The Eastern Red-backed Salamander usually inhabits deciduous or mixed forests but may also be found in moist conifer forests. This species requires moist environments and is most common in mature forests with abundant woody debris and leaf litter. Individuals are typically absent or occur at low densities in forests with acidic soils and in hot, dry environments. This species is fully terrestrial and the eggs are deposited under logs, in rotting stumps or in other moist environments on the forest floor. Individuals overwinter below the frost line in mammal burrows, root hollows or other underground cavities.

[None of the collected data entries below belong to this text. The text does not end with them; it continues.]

/-- A state whose devices are those of a 16-bit bus write has the effect of that write. -/
theorem storesWord_of {s t : State} {a v : Word} (h : SameDevices ((s.write8 a (loByte v)).write8 (a + 1) (hiByte v)) t)
    (hl : Logged s t [a, a + 1]) : StoresWord s t a v := by
  refine ⟨h, hl, fun j k b ha hk hjk => ?_, fun b h1 h2 => ?_⟩
  · have hc : ∀ c, (s.write8 a (loByte v)).cellOf c = s.cellOf c := fun c => cellOf_of_cart (write8_cart_of_cellOf ha _) c
    refine ⟨fun hb => ?_, fun hb => ?_⟩
    · rw [peek_of_sameDevices h b, write8_of_cellOf (hc (a + 1) ▸ hk), peek_writeCell_other]
      · simpa using peek_write8_cell ha hb (loByte v)
      · simp only [State.noteAccess_cellOf, hc, hb]
        exact fun e => hjk (by injection e)
    · rw [peek_of_sameDevices h b]
      exact peek_write8_cell ((hc _).trans hk) ((hc _).trans hb) _
  · rw [peek_of_sameDevices h b, peek_write8_untouched h2, peek_write8_untouched h1]

/-- A bus write keeps byte storage canonical. -/
theorem write8_mem_wf {s : State} (h : Memory.wf s.mem) (a : Word) (v : Byte) : Memory.wf (s.write8 a v).mem := by
  unfold State.write8
  rw [← State.noteAccess_mem s a] at h
  generalize s.noteAccess a = n at *
  cases target a <;> simp only [State.writeTarget]
  case cartRam off =>
    cases n.cart.ramIndex off with
    | none => exact h
    | some i => exact Memory.write_wf h _ _
  case serialControl =>
    unfold State.writeSc
    simp only
    split <;> exact h
  all_goals first | exact h | exact Memory.write_wf h _ _

/-- Everything a bus write can do to the cartridge: nothing, or an MBC1 register write. -/
theorem write8_cart (s : State) (a : Word) (v : Byte) :
    (s.write8 a v).cart = s.cart ∨ a.toNat < 0x8000 ∧ (s.write8 a v).cart = s.cart.writeRom a.toNat v := by
  unfold State.write8
  cases ht : target a <;> simp only [State.writeTarget]
  case rom n =>
    obtain ⟨h1, rfl⟩ := target_rom ht
    right
    simp [h1]
  case cartRam off =>
    left
    split <;> simp
  case serialControl =>
    left
    unfold State.writeSc
    simp only
    split <;> simp
  all_goals left; simp [State.writeSb]

/-- A bus write never changes the ROM image or the cartridge's sizes (10_state.md R36). -/
theorem write8_rom (s : State) (a : Word) (v : Byte) :
    (s.write8 a v).cart.rom = s.cart.rom ∧ (s.write8 a v).cart.romLen = s.cart.romLen ∧
    (s.write8 a v).cart.romSizeCode = s.cart.romSizeCode ∧ (s.write8 a v).cart.ramSize = s.cart.ramSize := by
  rcases write8_cart s a v with h | ⟨-, h⟩
  · simp [h]
  · rw [h]
    unfold Cart.writeRom
    split <;> simp

/-! ## The stack -/

@[simp] theorem State.push16_getReg (s : State) (v : Word) (q : Reg8) : (s.push16 v).getReg q = s.getReg q := by
  simp [State.push16, State.write16]

@[simp] theorem State.push16_flags (s : State) (v : Word) : (s.push16 v).flags = s.flags := by
  simp [State.push16, State.write16]

theorem State.push16_cpu (s : State) (v : Word) : (s.push16 v).cpu = { s.cpu with sp := s.cpu.sp - 2 } := by
  simp [State.push16, State.write16, State.setSp]

theorem State.push16_diag (s : State) (v : Word) :
    (s.push16 v).diag = s.diag ++ [s.cpu.sp - 2, s.cpu.sp - 2 + 1].filterMap accessDiag := by
  rw [events_cons, events_one, ← List.append_assoc]
  simp only [State.push16, State.write16, State.write8_diag, State.setSp_diag]

theorem sameDevices_of_cpu (s : State) (c : Cpu) : SameDevices s { s with cpu := c } := by
  simp [SameDevices]

theorem SameDevices.refl (s : State) : SameDevices s s := by simp [SameDevices]

/-- `push16` stores v at the new SP, the low byte first (00_scope.md R11). -/
theorem push16_storesWord (s : State) (v : Word) : StoresWord s (s.push16 v) (s.cpu.sp - 2) v := by
  refine storesWord_of ?_ (s.push16_diag v)
  unfold State.push16 State.write16
  exact write8_sameDevices (write8_sameDevices (sameDevices_of_cpu _ _) _ _) _ _

theorem State.pop16_fst (s : State) : s.pop16.1 = mkWord (s.peek (s.cpu.sp + 1)) (s.peek s.cpu.sp) := by
  simp [State.pop16, State.read16]

theorem State.pop16_snd (s : State) :
    s.pop16.2 = ((s.noteAccess s.cpu.sp).noteAccess (s.cpu.sp + 1)).setSp (s.cpu.sp + 2) := by
  simp [State.pop16, State.read16]

end Sys2Proof.Machine
end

Plethodontid salamanders, including the Eastern Red-backed Salamander, are also known as lungless salamanders because they do not have lungs; instead, they absorb oxygen directly through their skin. They must remain moist at all times so that oxygen and carbon dioxide can diffuse through the skin. Eastern Red-backed salamanders breed in the fall or spring and females lay an average of six to nine eggs in the late spring or early summer. The female guards the eggs until they hatch after six to eight weeks, usually in late August or September. There is no larval stage; the gills are absorbed around the time of hatching and the hatchlings are a miniature version of the terrestrial adults. Individuals reach sexual maturity in two years and females may only breed every second year at northern latitudes. The longevity of this species is unknown. Eastern Red-backed Salamanders are most active during wet weather and forage on the forest floor for insects, spiders, worms and other terrestrial invertebrates. Individuals communicate with each other though body posture and scent marking, and they establish and aggressively defend territories. When threatened, individuals may autotomize (drop) their tail, which creates a diversion while the salamander escapes. Although the tail will grow back over time, the individual will have lost much of the fat reserves on which it relies to survive the winter.

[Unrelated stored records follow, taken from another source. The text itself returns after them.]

-- ==== Sys2Proof/Laws/PerInstr.lean ====
section
/-! SUPPORT. A fact about every instruction as syntax, one lemma per constructor: its bytes are as many as its first byte
says (30_encoding.md R110). -/

namespace Sys2Proof.Laws.FirstByteLength

/-- The length of an instruction is a function of its first byte (R110). -/
def Statement (i : Instr) : Prop := (encode i).length = instrLength i.opcode

theorem of_opcode {i : Instr} (op : Byte) (h : i.opcode = op) (g : (encode i).length = instrLength op) : Statement i := by
  unfold Statement
  rw [h, g]
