/-- Settles O9: the table's values are those of `State.reset`, which construction leaves, and INIT_RAM fills byte storage. -/
theorem resetGivesTheValuesOfTheResetTable : Obligations.ResetGivesTheValuesOfTheResetTable := by
  refine ⟨fun s given => ?_, fun params ram image s h => ?_, rfl, fun k => rfl⟩
  · have fresh : IsFresh s := by
      rcases given with rfl | ⟨params, ram, image, h⟩
      · exact isFresh_reset
      · exact isFresh_construct h
    rw [fresh.cpu, fresh.irq, fresh.timer, fresh.ppu, fresh.dma, fresh.joypad, fresh.serial]
    refine ⟨by decide, by decide, by decide, by decide, ?_, by decide, fun m h => ?_, ⟨fun q => ?_, by decide⟩, by decide,
      fresh.diag⟩
    · refine ⟨rfl, rfl, rfl, rfl, rfl, rfl, rfl, rfl, rfl, rfl, rfl, rfl, rfl, rfl, fun y x => ?_⟩
      simp [State.reset]
    · rw [fresh.mbc1 h]
      decide
    · cases q <;> rfl
  · obtain ⟨c, -, -, rfl⟩ := construct_inv h
    exact ⟨rfl, fun i hi => ⟨initialMemory_vram ram hi, initialMemory_wram ram hi⟩, fun i hi => initialMemory_oam ram hi,
      fun i hi => initialMemory_hram ram hi, fun i hi => initialMemory_cram ram hi⟩

/-! ## The invariant of a fresh console -/

/-- With canonical storage and positive delays a fresh console meets the invariant. -/
theorem inv_of_isFresh {s : State} (fresh : IsFresh s) (params : Params.Legal s.params) (storage : s.StorageCanonical) :
    s.Inv where
  params := params
  storage := storage
  cpu := by
    rw [State.CpuLegal, fresh.cpu]
    exact ⟨by decide, nofun, nofun⟩
  ppu := by
    rw [State.PpuLegal, fresh.ppu]
    exact ⟨by decide, by decide, by decide⟩
  timer := by
    rw [State.TimerLegal, fresh.timer]
    decide
  dma := by
    rw [State.DmaLegal, fresh.dma]
    decide
  serial := by
    rw [State.SerialLegal, fresh.serial]
    decide
  cart m h := by
    rw [fresh.mbc1 h]
    decide

/-- Settles O8: storage is canonical by `initialMemory_wf` and `Memory.ofBytes_wf`. -/
theorem everyConstructedConsoleMeetsTheInvariant : Obligations.EveryConstructedConsoleMeetsTheInvariant := by
  refine ⟨inv_of_isFresh isFresh_reset ⟨by decide, by decide⟩ ⟨reset_mem_wf, by decide⟩, fun params ram image s legal h => ?_⟩
  have fresh := isFresh_construct h
  obtain ⟨c, rom, -, rfl⟩ := construct_inv h
  refine inv_of_isFresh fresh legal ⟨initialMemory_wf ram c.ramSize, ?_⟩
  rw [rom]
  exact Memory.ofBytes_wf 0 image

end Sys2Proof.Machine
end

section
/-! Every step keeps the machine's invariant. Each part of it is a property that the bus, the meanings, the tick and the
devices keep (`StepClosed`); what is proved here is, part by part, the one operation that touches it. -/

namespace Sys2Proof.Machine

/-! ## What a bus write does to the timer, DMA, the serial port and the mapper -/

theorem timerLegal_writeTarget {s : State} (h : s.TimerLegal) (x : Target) (v : Byte) : (s.writeTarget x v).TimerLegal := by
  cases x
  case timer r =>
    cases r
    case div => exact ⟨Nat.zero_lt_succ 255, h.2⟩
    all_goals exact h
  case cartRam off =>
    obtain ⟨m, e⟩ := writeTarget_cartRam s off v
    rwa [e]
  case serialControl =>
    obtain ⟨p, q, e⟩ := writeTarget_serialControl s v
    rwa [e]
  all_goals exact h

/-- Any write of 0xFF46 starts a copy with its counter at 0 (R70). -/
theorem dmaLegal_writeTarget {s : State} (h : s.DmaLegal) (x : Target) (v : Byte) : (s.writeTarget x v).DmaLegal := by
  cases x
  case dma => exact ⟨Nat.zero_lt_succ 639, nofun⟩
  case cartRam off =>
    obtain ⟨m, e⟩ := writeTarget_cartRam s off v
    rwa [e]
  case serialControl =>
    obtain ⟨p, q, e⟩ := writeTarget_serialControl s v
    rwa [e]
  all_goals exact h

/-- The two bits of SC, and not both at rest. -/
theorem sc_legal (v : Byte) : (v &&& 0x81 = 0x81 → (v &&& 0x81) &&& 0x7F = 0x01) ∧ v &&& 0x81 &&& 0x7E = 0 := by
  revert v
  decide

theorem serialLegal_writeTarget {s : State} (h : s.SerialLegal) (x : Target) (v : Byte) :
    (s.writeTarget x v).SerialLegal := by
  cases x
  case serialControl =>
    obtain ⟨starts, bits⟩ := sc_legal v
    unfold State.writeTarget State.writeSc
    dsimp only
    split
    · next h =>
      rw [starts h]
      exact show (0x01 : Byte) &&& 0x7E = 0 ∧ (0x01 : Byte) ≠ 0x81 by decide
    · next h => exact ⟨bits, h⟩
  case cartRam off =>
    obtain ⟨m, e⟩ := writeTarget_cartRam s off v
    rwa [e]
  all_goals exact h

/-- A write of 0 to the low bank field stores 1 (R82). -/
theorem mbc1_write_romBankLow {m : Mbc1} (h : m.romBankLow ≠ 0) (a : Nat) (v : Byte) : (m.write a v).romBankLow ≠ 0 := by
  unfold Mbc1.write
  split_ifs with _ _ zero
  · exact h
  · exact show (1 : BitVec 5) ≠ 0 by decide
  · exact zero
  · exact h
  · exact h
  · exact h

theorem cartLegal_write8 {s : State} (h : s.CartLegal) (a : Word) (v : Byte) : (s.write8 a v).CartLegal := by
  intro m mbc1
  rcases write8_cart s a v with same | ⟨-, written⟩
  · rw [same] at mbc1
    exact h m mbc1
  · rw [written] at mbc1
    unfold Cart.writeRom at mbc1
    split at mbc1
    · next romOnly => cases romOnly.symm.trans mbc1
    · next old mapper =>
      cases mbc1
      exact mbc1_write_romBankLow (h old mapper) _ _

/-! ## The parts that a step keeps -/

theorem stepClosed_params : StepClosed fun s => Params.Legal s.params :=
  .of_components (fun _ _ _ h => h) (fun _ _ h => by simpa using h) (fun _ h => h) fun _ h => by simpa using h

theorem dmaUpdate_mem_wf {s : State} (h : Memory.wf s.mem) (c : Nat) : Memory.wf (s.dmaUpdate c).mem := by
  unfold State.dmaUpdate
  dsimp only
  split_ifs
  · exact dmaCopy_mem_wf s h
  · exact h
  · exact h

theorem stepClosed_storage : StepClosed State.StorageCanonical := by
  refine .of_components (fun _ _ _ h => h) (fun {t} a v h => ⟨write8_mem_wf h.1 a v, ?_⟩) (fun _ h => h)
    fun {t} c h => ⟨?_, ?_⟩
  · rw [(write8_rom t a v).1]
    exact h.2
  · exact dmaUpdate_mem_wf (by simpa using h.1) c
  · rw [State.deviceUpdate_cart]
    exact h.2

theorem ticked_pos {delay : Option Nat} {n : Nat} (h : ticked delay = some n) : 0 < n := by
  cases delay with
  | none => cases h
  | some m =>
    simp only [ticked, Option.bind_some] at h
    split_ifs at h
    cases h
    omega

/-- A delay that is scheduled is positive where the parameters are, so this part of the invariant needs that one. -/
theorem stepClosed_cpu : StepClosed fun s => Params.Legal s.params ∧ s.CpuLegal where
  cpu h move := by
    obtain ⟨⟨ei, di⟩, flags, enable, disable⟩ := h
    exact ⟨⟨ei, di⟩, move.flags flags, move.enable ei enable, move.disable di disable⟩
  ime _ h := h
  access a h := by simpa [State.CpuLegal] using h
  write a v h := by simpa [State.CpuLegal] using h
  log _ h := h
  clear _ h := h
  cycles _ h := h
  tick {t} h := by
    refine ⟨h.1, ?_⟩
    rw [State.CpuLegal, tickIme_cpu]
    exact ⟨h.2.1, fun n => ticked_pos, fun n => ticked_pos⟩
  devices c h := by simpa [State.CpuLegal] using h

theorem stepClosed_ppu : StepClosed State.PpuLegal := by
  refine .of_components (fun _ _ _ h => h) (fun {t} a v h => ?_) (fun _ h => h) fun {t} c h => ?_
  · obtain ⟨ly, mode, clock, -⟩ := sameOwned_write8 t a v
    rwa [State.PpuLegal, ly, mode, clock]
  · rw [State.PpuLegal, deviceUpdate_ppu]
    exact (ppuUpdate_path h c).1

theorem timaPeriod_le (tac : BitVec 3) : 0 < timaPeriod tac ∧ timaPeriod tac ≤ 1024 := by
  revert tac
  decide

/-- Both accumulators are remainders of their periods after an update. -/
theorem timerUpdate_legal {s : State} (h : s.TimerLegal) (c : Nat) : (s.timerUpdate c).TimerLegal := by
  unfold State.timerUpdate State.updateTima
  split
  · rw [State.TimerLegal, timaTicks_timer]
    obtain ⟨pos, le⟩ := timaPeriod_le s.timer.tac
    exact ⟨Nat.mod_lt _ (by decide), (Nat.mod_lt _ pos).trans_le le⟩
  · exact ⟨Nat.mod_lt _ (by decide), h.2⟩

theorem stepClosed_timer : StepClosed State.TimerLegal := by
  refine .of_components (fun _ _ _ h => h) (fun a v h => timerLegal_writeTarget (by simpa [State.TimerLegal] using h) _ v)
    (fun _ h => h) fun {t} c h => ?_
  have updated : ((t.ppuUpdate c).timerUpdate c).TimerLegal := timerUpdate_legal (by simpa [State.TimerLegal] using h) c
  simpa [State.TimerLegal, State.deviceUpdate] using updated

theorem dmaUpdate_legal {s : State} (h : s.DmaLegal) (c : Nat) : (s.dmaUpdate c).DmaLegal := by
  unfold State.dmaUpdate
  dsimp only
  split_ifs with pending due
  · exact ⟨Nat.zero_lt_succ 639, fun _ => rfl⟩
  · exact ⟨Nat.lt_of_not_le due, fun idle => absurd (pending.symm.trans idle) (by decide)⟩
  · exact h

theorem stepClosed_dma : StepClosed State.DmaLegal :=
  .of_components (fun _ _ _ h => h) (fun a v h => dmaLegal_writeTarget (by simpa [State.DmaLegal] using h) _ v)
    (fun _ h => h) fun c h => dmaUpdate_legal (by simpa [State.DmaLegal] using h) c

theorem stepClosed_serial : StepClosed State.SerialLegal :=
  .of_components (fun _ _ _ h => h) (fun a v h => serialLegal_writeTarget (by simpa [State.SerialLegal] using h) _ v)
    (fun _ h => h) fun c h => by simpa [State.SerialLegal] using h

theorem stepClosed_cart : StepClosed State.CartLegal :=
  .of_components (fun _ _ _ h => h) (fun a v h => cartLegal_write8 h a v) (fun _ h => h)
    fun c h => by simpa [State.CartLegal] using h

/-- Settles O7: the parts together. -/
theorem everyStepKeepsTheInvariant : Obligations.EveryStepKeepsTheInvariant := fun _ _ inv next => {
  params := stepClosed_params.next next inv.params
  storage := stepClosed_storage.next next inv.storage
  cpu := (stepClosed_cpu.next next ⟨inv.params, inv.cpu⟩).2
  ppu := stepClosed_ppu.next next inv.ppu
  timer := stepClosed_timer.next next inv.timer
  dma := stepClosed_dma.next next inv.dma
  serial := stepClosed_serial.next next inv.serial
  cart := stepClosed_cart.next next inv.cart }

end Sys2Proof.Machine
end

section
/-! Rendering (60_exceptions.md R450..R455). A row is a fold of sprites over the background and a sprite a fold of its columns,
so a pixel is followed through both folds (`drawSprite_pixel`, `drawSprites_pixel`); a colour is then read off the bytes that
`tileRow` reads, which are VRAM's and OAM's bytes at their bus addresses. -/

namespace Sys2Proof.Machine

/-! ## A pixel through the drawing of sprites -/

/-- A sprite's column writes the pixel it stands on, where its colour is not transparent. -/
theorem drawSpriteColumn_pixel (s : State) (ly k : Nat) (row : PixelRow) (col : Nat) (x : Fin Config.screenWidth) :
    (s.drawSpriteColumn ly k row col)[x] =
      if ((s.oam (4 * k + 1)).toNat - 8 + col : Int) = x then (s.spritePixel ly k col).getD row[x] else row[x] := by
  unfold State.drawSpriteColumn
  dsimp only
  cases s.spritePixel ly k col with
  | none => simp
  | some v =>
    by_cases inside : (0 : Int) ≤ (s.oam (4 * k + 1)).toNat - 8 + col
    · have same : (((s.oam (4 * k + 1)).toNat - 8 + col : Int).toNat = x.val) ↔
          ((s.oam (4 * k + 1)).toNat - 8 + col : Int) = x := by omega
      simp [inside, Vector.getElem_setIfInBounds, same]
    · have outside : ((s.oam (4 * k + 1)).toNat - 8 + col : Int) ≠ x := by omega
      simp [inside, outside]

/-- After n columns of a sprite a pixel is that of the column on it, if that is among them. -/
theorem drawColumns_pixel (s : State) (ly k : Nat) (row : PixelRow) (x : Fin Config.screenWidth) (n : Nat) :
    ((List.range n).foldl (s.drawSpriteColumn ly k) row)[x] =
      if 0 ≤ (x - ((s.oam (4 * k + 1)).toNat - 8) : Int) ∧ (x - ((s.oam (4 * k + 1)).toNat - 8) : Int) < n
      then (s.spritePixel ly k (x - ((s.oam (4 * k + 1)).toNat - 8) : Int).toNat).getD row[x] else row[x] := by
  generalize at_x : (x - ((s.oam (4 * k + 1)).toNat - 8) : Int) = c
  induction n with
  | zero => rw [if_neg (by omega)]; rfl
  | succ n ih =>
    rw [List.range_succ, List.foldl_append, List.foldl_cons, List.foldl_nil, drawSpriteColumn_pixel, ih]
    by_cases here : c = n
    · have column : c.toNat = n := by omega
      rw [if_pos (by omega), if_neg (by omega), if_pos (by omega), column]
    · rw [if_neg (by omega)]
      exact if_congr (by omega) rfl rfl

theorem drawSprite_pixel (s : State) (ly k : Nat) (row : PixelRow) (x : Fin Config.screenWidth) :
    (s.drawSprite ly row k)[x] = (s.spriteAt ly x k).getD row[x] := by
  unfold State.drawSprite State.spriteAt
  rw [drawColumns_pixel]
  dsimp only
  generalize (x - ((s.oam (4 * k + 1)).toNat - 8) : Int) = c
  by_cases reaches : 0 ≤ c ∧ c ≤ 7
  · rw [if_pos reaches, if_pos (by omega)]
  · rw [if_neg reaches, if_neg (by omega)]
    rfl

/-- Of several sprites drawn in order, the last one with a pixel there shows. -/
theorem drawSprites_pixel (s : State) (ly : Nat) (x : Fin Config.screenWidth) (ks : List Nat) (row : PixelRow) :
    (ks.foldl (s.drawSprite ly) row)[x] = (ks.filterMap (s.spriteAt ly x)).getLast?.getD row[x] := by
  induction ks generalizing row with
  | nil => rfl
  | cons k ks ih =>
    rw [List.foldl_cons, ih, drawSprite_pixel, List.filterMap_cons]
    cases s.spriteAt ly x k with
    | none => rfl
    | some v => rw [List.getLast?_cons, Option.getD_some, Option.getD_some]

The Eastern Red-backed Salamander is widespread in Canada and remains abundant throughout most of its Canadian range. The primary threat to this species is the loss of mature forest, primarily through urbanization, clearing of land for agriculture and logging. Pollution, such as herbicides, agricultural effluent and road salt can be detrimental to salamanders since toxins are easily absorbed though their skin. Climate change and introduced pathogens pose potentially serious future threats to Canadian salamanders. Earthworms, which are exotic to Canada, are also reducing the leaf litter in many forests and possibly causing declines in salamanders.